Dataset entries:
= = = =

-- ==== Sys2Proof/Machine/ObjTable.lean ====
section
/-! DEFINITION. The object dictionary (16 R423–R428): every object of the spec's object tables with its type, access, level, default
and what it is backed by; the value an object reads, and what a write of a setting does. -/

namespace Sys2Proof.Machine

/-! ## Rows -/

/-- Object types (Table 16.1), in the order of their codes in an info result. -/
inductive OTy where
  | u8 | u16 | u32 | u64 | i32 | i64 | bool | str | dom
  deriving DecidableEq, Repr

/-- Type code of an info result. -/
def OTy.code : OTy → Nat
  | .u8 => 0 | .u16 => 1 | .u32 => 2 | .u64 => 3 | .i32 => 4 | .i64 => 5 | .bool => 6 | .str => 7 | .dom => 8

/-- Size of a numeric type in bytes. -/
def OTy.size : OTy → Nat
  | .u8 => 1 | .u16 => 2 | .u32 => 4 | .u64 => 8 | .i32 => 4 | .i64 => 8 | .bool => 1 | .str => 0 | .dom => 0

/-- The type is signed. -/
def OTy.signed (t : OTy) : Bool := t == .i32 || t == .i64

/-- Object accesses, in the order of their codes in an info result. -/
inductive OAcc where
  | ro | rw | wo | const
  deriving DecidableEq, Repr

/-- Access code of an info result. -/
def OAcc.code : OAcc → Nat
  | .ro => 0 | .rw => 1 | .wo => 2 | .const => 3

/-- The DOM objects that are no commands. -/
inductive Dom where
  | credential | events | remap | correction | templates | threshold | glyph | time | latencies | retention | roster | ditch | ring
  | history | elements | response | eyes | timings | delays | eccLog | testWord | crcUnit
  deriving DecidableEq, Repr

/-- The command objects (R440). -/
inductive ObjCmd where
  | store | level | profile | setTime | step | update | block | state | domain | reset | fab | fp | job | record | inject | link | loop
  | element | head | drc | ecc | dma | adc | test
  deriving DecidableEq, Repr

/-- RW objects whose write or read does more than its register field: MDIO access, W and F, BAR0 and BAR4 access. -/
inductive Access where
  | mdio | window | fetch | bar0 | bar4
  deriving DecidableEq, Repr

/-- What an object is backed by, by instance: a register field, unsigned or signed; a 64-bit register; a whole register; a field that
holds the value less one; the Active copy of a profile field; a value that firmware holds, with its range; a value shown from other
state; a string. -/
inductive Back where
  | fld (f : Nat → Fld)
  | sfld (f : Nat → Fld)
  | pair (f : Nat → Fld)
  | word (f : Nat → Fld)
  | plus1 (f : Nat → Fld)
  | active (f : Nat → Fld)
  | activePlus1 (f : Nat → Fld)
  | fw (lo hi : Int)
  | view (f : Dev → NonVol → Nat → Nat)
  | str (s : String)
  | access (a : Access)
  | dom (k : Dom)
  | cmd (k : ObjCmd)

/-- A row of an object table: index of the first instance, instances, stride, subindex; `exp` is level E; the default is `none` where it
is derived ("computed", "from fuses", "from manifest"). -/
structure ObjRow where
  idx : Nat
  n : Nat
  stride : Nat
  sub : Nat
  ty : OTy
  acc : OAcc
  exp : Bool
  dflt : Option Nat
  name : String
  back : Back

= = = =

## TASK REQUIREMENTS
Please transcribe only the lines in the records above running from the line that has "rw | wo | const" through the line that has "inductive Dom where", both included, exactly as they appear.

## EXERCISE OUTPUT
  | ro | rw | wo | const
  deriving DecidableEq, Repr

/-- Access code of an info result. -/
def OAcc.code : OAcc → Nat
  | .ro => 0 | .rw => 1 | .wo => 2 | .const => 3

/-- The DOM objects that are no commands. -/
inductive Dom where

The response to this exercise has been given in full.